[[ Dataset content open ]]
/-! ### resetEngine -/

@[simp] theorem resetEngine_busy : (resetEngine s).busy = false := rfl
@[simp] theorem resetEngine_done : (resetEngine s).done = false := rfl
@[simp] theorem resetEngine_fault : (resetEngine s).fault = false := rfl
@[simp] theorem resetEngine_ovf : (resetEngine s).ovf = false := rfl
@[simp] theorem resetEngine_fcode : (resetEngine s).fcode = 0 := rfl
@[simp] theorem resetEngine_fphase : (resetEngine s).fphase = 0 := rfl
@[simp] theorem resetEngine_faultIndex : (resetEngine s).faultIndex = 0 := rfl
@[simp] theorem resetEngine_peak : (resetEngine s).peak = 0 := rfl
@[simp] theorem resetEngine_gainLo : (resetEngine s).gainLo = 0 := rfl
@[simp] theorem resetEngine_gainHi : (resetEngine s).gainHi = 0 := rfl
@[simp] theorem resetEngine_ampLo : (resetEngine s).ampLo = 0 := rfl
@[simp] theorem resetEngine_ampHi : (resetEngine s).ampHi = 0 := rfl
@[simp] theorem resetEngine_thrLo : (resetEngine s).thrLo = 0 := rfl
@[simp] theorem resetEngine_thrHi : (resetEngine s).thrHi = 0 := rfl
@[simp] theorem resetEngine_kneeLo : (resetEngine s).kneeLo = 0 := rfl
@[simp] theorem resetEngine_kneeHi : (resetEngine s).kneeHi = 0 := rfl
@[simp] theorem resetEngine_ratio : (resetEngine s).ratio = 0 := rfl
@[simp] theorem resetEngine_tb0 : (resetEngine s).tb0 = TrackBuf.reset := rfl
@[simp] theorem resetEngine_tb1 : (resetEngine s).tb1 = TrackBuf.reset := rfl
@[simp] theorem resetEngine_tb2 : (resetEngine s).tb2 = TrackBuf.reset := rfl
@[simp] theorem resetEngine_op : (resetEngine s).op = 0 := rfl
@[simp] theorem resetEngine_phase : (resetEngine s).phase = .idle := rfl
@[simp] theorem resetEngine_idx : (resetEngine s).idx = 0 := rfl
@[simp] theorem resetEngine_acc : (resetEngine s).acc = 0 := rfl
@[simp] theorem resetEngine_params : (resetEngine s).params = s.params := rfl
@[simp] theorem resetEngine_resets : (resetEngine s).resets = s.resets + 1 := rfl
@[simp] theorem resetEngine_inputs : (resetEngine s).inputs = s.inputs := rfl
@[simp] theorem resetEngine_reply : (resetEngine s).reply = .none := rfl
@[simp] theorem resetEngine_cap : (resetEngine s).cap = s.cap := rfl
@[simp] theorem resetEngine_buf (k : TB) : (resetEngine s).buf k = TrackBuf.reset := by cases k <;> rfl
[[ Dataset content closed ]]
• Exercise details
Write out, without alteration, the line that contains "s).acc = 0 := rfl" and all subsequent lines down to the end of the data above.

• Result
@[simp] theorem resetEngine_acc : (resetEngine s).acc = 0 := rfl
@[simp] theorem resetEngine_params : (resetEngine s).params = s.params := rfl
@[simp] theorem resetEngine_resets : (resetEngine s).resets = s.resets + 1 := rfl
@[simp] theorem resetEngine_inputs : (resetEngine s).inputs = s.inputs := rfl
@[simp] theorem resetEngine_reply : (resetEngine s).reply = .none := rfl
@[simp] theorem resetEngine_cap : (resetEngine s).cap = s.cap := rfl
@[simp] theorem resetEngine_buf (k : TB) : (resetEngine s).buf k = TrackBuf.reset := by cases k <;> rfl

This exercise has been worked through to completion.